◆ Exercise directions ◆
When you reply, transcribe every line of the data below exactly.
******************************
/-- Settles O33. Neither word reaches a write: their bodies answer or fault. -/
theorem chConversionsResult : Obligations.ChConversionsResult := by
  unfold Obligations.ChConversionsResult
  intro sel slot s hf hsel
  have hv2d : ∀ w, exec (.chV2d sel w) s = .next (s.withReal w fun q s => s.withCode slot q fun code s =>
      s.ok (.u16 code)) := fun w => s.channelWord_of_selects sel slot _ hf hsel
  refine ⟨fun code => s.channelWord_of_selects sel slot _ hf hsel, fun w hw => ?_, fun w q hw => ⟨fun hd => ?_,
    fun hd => ?_⟩⟩
  · rw [hv2d, s.withReal_of_none w _ hw, s.raise_of_none _ hf]
  · rw [hv2d, s.withReal_of_some w q _ hw, s.withCode_of_zero slot q _ hd, s.raise_of_none _ hf]
  · rw [hv2d, s.withReal_of_some w q _ hw, s.withCode_of_ne_zero slot q _ hd, State.ok_eq]

end Sys2Proof.Machine
end

section
/-! The device words of spec/42_device.md: the caches and the lines (R183, R185, R186, R188 to R190, R193), the words of
one frame (R191, R192, R194, R195), and the sequences of DEV_INTREF, DEV_INIT and DEV_DEFAULT (R181, R182, R184). -/

namespace Sys2Proof.Machine

/-! ### The words that send no frame -/

/-- Settles O45. The operand's finiteness is checked first; the clamp has three cases. -/
theorem devVrefResult : Obligations.DevVrefResult := by
  unfold Obligations.DevVrefResult
  intro w s hf
  have hexec : exec (.devVref w) s =
      .next (s.withReal w fun q s => State.ok { s with vref := clampRat q 0 5 } .none) := s.control_of_none _ hf
  rw [hexec]
  constructor
  · intro hw
    rw [s.withReal_of_none w _ hw, s.raise_of_none _ hf]
  · intro q hw
    rw [s.withReal_of_some w q _ hw, clampRat_eq q 0 5 (by norm_num), State.ok_eq]

/-- DEV_LDAC_PULSE is an event if the line is attached (R187, R189). -/
theorem exec_devLdacPulse {s : State} (hf : s.fault = .none) :
    exec .devLdacPulse s = .next ((if s.syncAtt then s.pulse .ldac else s).answered .ok .none) :=
  s.control_of_none _ hf

/-- DEV_CLR_PULSE is an event if the line is attached (R187, R193). -/
theorem exec_devClrPulse {s : State} (hf : s.fault = .none) :
    exec .devClrPulse s = .next ((if s.clrAtt then s.pulse .clr else s).answered .ok .none) :=
  s.control_of_none _ hf

/-- Settles O46. Only the two pulse words look at the state, each at the flag of its own line. -/
theorem controlLinesResult : Obligations.ControlLinesResult := by
  unfold Obligations.ControlLinesResult
  intro s hf
  rw [exec_devLdacPulse hf, exec_devClrPulse hf]
  refine ⟨s.control_of_none _ hf, s.control_of_none _ hf, s.control_of_none _ hf, s.control_of_none _ hf,
    fun h => ?_, fun h => ?_, fun h => ?_, fun h => ?_⟩
  · rw [if_pos h]; rfl
  · rw [if_neg (Bool.eq_false_iff.mp h)]
  · rw [if_pos h]; rfl
  · rw [if_neg (Bool.eq_false_iff.mp h)]

/-! ### The words of one frame -/

section OneFrame

variable {s : State}
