-- ==== Sys2Proof/Machine/Blocks.lean ====
section
/-!
DEFINITION. The records State is made of, block by block: page headers (R36), table windows (R56), interrupt vectors
(R53), and every block's own state in the spec's terms. Plain data only.
-/
namespace Sys2Proof.Machine

/-- Ordering codes (R2). -/
inductive OrderCode
  | e | eo | yv32
  deriving DecidableEq, Repr

/-- What is fixed for one module and what its straps and pins present at the connectors (R2, R3, R353, R445, R463). -/
structure Ident where
  code : OrderCode := .e
  coated : Bool := false
  /-- SLOT_ID straps as read at the last power-on reset; every strap open reads 63 (R466). -/
  slotPins : Nat := 63
  /-- SHELF_ID straps as read at the last power-on reset (R466). -/
  shelfPins : Nat := 63
  /-- ROLE_SEL strap: 0 open, worker; 1 tied to GND, manager (R445). -/
  rolePins : Nat := 0
  /-- PAIR_SIDE strap: 2 tied to GND, side B; else open, side A (R353, R466). -/
  pairPins : Nat := 0
  /-- KEY_UPDATE_MODE fuse (R408). -/
  keyUpdateMode : Nat := 0
  deriving DecidableEq, Repr

/-- A page's header (R36, R487) and lock (R48). Times are in clocks of the free-running 250 MHz time-island clock or
in nanoseconds of station time as named. -/
structure Hdr where
  enable : Bool := false
  activeView : Bool := false
  /-- An accepted START that no STOP has followed (R487). -/
  started : Bool := false
  /-- Station time in ns of a STOP that waits for its safe boundary (R37). -/
  stopNs : Option Nat := none
  busy : Bool := false
  cfgErr : Bool := false
  commitPending : Bool := false
  /-- Station time of the pending COMMIT, in ns (R47). -/
  commitNs : Nat := 0
  fenced : Bool := false
  degraded : Bool := false
  irqStatus : Word := 0
  irqEnable : Word := 0
  errCode : Word := 0
  lockSeen : Bool := false
  unlocked : Bool := false
  unlockClk : Nat := 0
  routeEn : Bool := false
  vector : Nat := 0
  snapTag : Word := 0
  commitTag : Word := 0
  /-- CNT_SAT has been set since the last CNT_CLEAR (R51). -/
  satSeen : Bool := false
  deriving DecidableEq, Repr

/-- A table window (R56, R57): TBL_ADDR, TBL_DATA as a sparse store by word number, BUSY, the entry buffer of a
segmented read, the assembly of a segmented write, and the entry write that becomes effective when BUSY clears. -/
structure TblWin where
  addr : Nat := 0
  data : List (Nat × Word) := []
  busy : Bool := false
  buf : Option (Nat × List Word) := none
  asm : Option (Nat × List Word) := none
  pend : Option (Nat × List Word) := none
  deriving DecidableEq, Repr

/-- An interrupt vector (R53): OWNER, TARGET (0 Vehus, 1 host MSI-X, 2 core pair), MASK, PENDING, MSI-X entry. -/
structure Vec where
  owner : Nat := 0
  target : Nat := 0
  mask : Bool := false
  pending : Bool := false
  hostIdx : Nat := 0
  deriving DecidableEq, Repr

/-! ### TSU (chapter 4) -/

/-- Sync states of R99. -/
inductive Sync
  | unlocked | locked | holdover | holdExceeded
  deriving DecidableEq, Repr

/-- SYNC code of TSU_STATE. -/
def Sync.code : Sync → Nat
  | .unlocked => 0 | .locked => 1 | .holdover => 2 | .holdExceeded => 3

/-- A captured edge (R110). -/
structure TiEdge where
  sec : Nat
  ns : Nat
  frac : Nat
  falling : Bool
  deriving DecidableEq, Repr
******************************
◆ Exercise result ◆
/-- Settles O33. Neither word reaches a write: their bodies answer or fault. -/
theorem chConversionsResult : Obligations.ChConversionsResult := by
  unfold Obligations.ChConversionsResult
  intro sel slot s hf hsel
  have hv2d : ∀ w, exec (.chV2d sel w) s = .next (s.withReal w fun q s => s.withCode slot q fun code s =>
      s.ok (.u16 code)) := fun w => s.channelWord_of_selects sel slot _ hf hsel
  refine ⟨fun code => s.channelWord_of_selects sel slot _ hf hsel, fun w hw => ?_, fun w q hw => ⟨fun hd => ?_,
    fun hd => ?_⟩⟩
  · rw [hv2d, s.withReal_of_none w _ hw, s.raise_of_none _ hf]
  · rw [hv2d, s.withReal_of_some w q _ hw, s.withCode_of_zero slot q _ hd, s.raise_of_none _ hf]
  · rw [hv2d, s.withReal_of_some w q _ hw, s.withCode_of_ne_zero slot q _ hd, State.ok_eq]

end Sys2Proof.Machine
end

section
/-! The device words of spec/42_device.md: the caches and the lines (R183, R185, R186, R188 to R190, R193), the words of
one frame (R191, R192, R194, R195), and the sequences of DEV_INTREF, DEV_INIT and DEV_DEFAULT (R181, R182, R184). -/

namespace Sys2Proof.Machine

/-! ### The words that send no frame -/

/-- Settles O45. The operand's finiteness is checked first; the clamp has three cases. -/
theorem devVrefResult : Obligations.DevVrefResult := by
  unfold Obligations.DevVrefResult
  intro w s hf
  have hexec : exec (.devVref w) s =
      .next (s.withReal w fun q s => State.ok { s with vref := clampRat q 0 5 } .none) := s.control_of_none _ hf
  rw [hexec]
  constructor
  · intro hw
    rw [s.withReal_of_none w _ hw, s.raise_of_none _ hf]
  · intro q hw
    rw [s.withReal_of_some w q _ hw, clampRat_eq q 0 5 (by norm_num), State.ok_eq]

/-- DEV_LDAC_PULSE is an event if the line is attached (R187, R189). -/
theorem exec_devLdacPulse {s : State} (hf : s.fault = .none) :
    exec .devLdacPulse s = .next ((if s.syncAtt then s.pulse .ldac else s).answered .ok .none) :=
  s.control_of_none _ hf

/-- DEV_CLR_PULSE is an event if the line is attached (R187, R193). -/
theorem exec_devClrPulse {s : State} (hf : s.fault = .none) :
    exec .devClrPulse s = .next ((if s.clrAtt then s.pulse .clr else s).answered .ok .none) :=
  s.control_of_none _ hf

/-- Settles O46. Only the two pulse words look at the state, each at the flag of its own line. -/
theorem controlLinesResult : Obligations.ControlLinesResult := by
  unfold Obligations.ControlLinesResult
  intro s hf
  rw [exec_devLdacPulse hf, exec_devClrPulse hf]
  refine ⟨s.control_of_none _ hf, s.control_of_none _ hf, s.control_of_none _ hf, s.control_of_none _ hf,
    fun h => ?_, fun h => ?_, fun h => ?_, fun h => ?_⟩
  · rw [if_pos h]; rfl
  · rw [if_neg (Bool.eq_false_iff.mp h)]
  · rw [if_pos h]; rfl
  · rw [if_neg (Bool.eq_false_iff.mp h)]

/-! ### The words of one frame -/

section OneFrame

variable {s : State}
-- ==== Sys2Proof/Machine/Blocks.lean ====
section
/-!
DEFINITION. The records State is made of, block by block: page headers (R36), table windows (R56), interrupt vectors
(R53), and every block's own state in the spec's terms. Plain data only.
-/
namespace Sys2Proof.Machine

/-- Ordering codes (R2). -/
inductive OrderCode
  | e | eo | yv32
  deriving DecidableEq, Repr

/-- What is fixed for one module and what its straps and pins present at the connectors (R2, R3, R353, R445, R463). -/
structure Ident where
  code : OrderCode := .e
  coated : Bool := false
  /-- SLOT_ID straps as read at the last power-on reset; every strap open reads 63 (R466). -/
  slotPins : Nat := 63
  /-- SHELF_ID straps as read at the last power-on reset (R466). -/
  shelfPins : Nat := 63
  /-- ROLE_SEL strap: 0 open, worker; 1 tied to GND, manager (R445). -/
  rolePins : Nat := 0
  /-- PAIR_SIDE strap: 2 tied to GND, side B; else open, side A (R353, R466). -/
  pairPins : Nat := 0
  /-- KEY_UPDATE_MODE fuse (R408). -/
  keyUpdateMode : Nat := 0
  deriving DecidableEq, Repr

/-- A page's header (R36, R487) and lock (R48). Times are in clocks of the free-running 250 MHz time-island clock or
in nanoseconds of station time as named. -/
structure Hdr where
  enable : Bool := false
  activeView : Bool := false
  /-- An accepted START that no STOP has followed (R487). -/
  started : Bool := false
  /-- Station time in ns of a STOP that waits for its safe boundary (R37). -/
  stopNs : Option Nat := none
  busy : Bool := false
  cfgErr : Bool := false
  commitPending : Bool := false
  /-- Station time of the pending COMMIT, in ns (R47). -/
  commitNs : Nat := 0
  fenced : Bool := false
  degraded : Bool := false
  irqStatus : Word := 0
  irqEnable : Word := 0
  errCode : Word := 0
  lockSeen : Bool := false
  unlocked : Bool := false
  unlockClk : Nat := 0
  routeEn : Bool := false
  vector : Nat := 0
  snapTag : Word := 0
  commitTag : Word := 0
  /-- CNT_SAT has been set since the last CNT_CLEAR (R51). -/
  satSeen : Bool := false
  deriving DecidableEq, Repr

/-- A table window (R56, R57): TBL_ADDR, TBL_DATA as a sparse store by word number, BUSY, the entry buffer of a
segmented read, the assembly of a segmented write, and the entry write that becomes effective when BUSY clears. -/
structure TblWin where
  addr : Nat := 0
  data : List (Nat × Word) := []
  busy : Bool := false
  buf : Option (Nat × List Word) := none
  asm : Option (Nat × List Word) := none
  pend : Option (Nat × List Word) := none
  deriving DecidableEq, Repr

/-- An interrupt vector (R53): OWNER, TARGET (0 Vehus, 1 host MSI-X, 2 core pair), MASK, PENDING, MSI-X entry. -/
structure Vec where
  owner : Nat := 0
  target : Nat := 0
  mask : Bool := false
  pending : Bool := false
  hostIdx : Nat := 0
  deriving DecidableEq, Repr

/-! ### TSU (chapter 4) -/

/-- Sync states of R99. -/
inductive Sync
  | unlocked | locked | holdover | holdExceeded
  deriving DecidableEq, Repr

/-- SYNC code of TSU_STATE. -/
def Sync.code : Sync → Nat
  | .unlocked => 0 | .locked => 1 | .holdover => 2 | .holdExceeded => 3

/-- A captured edge (R110). -/
structure TiEdge where
  sec : Nat
  ns : Nat
  frac : Nat
  falling : Bool
  deriving DecidableEq, Repr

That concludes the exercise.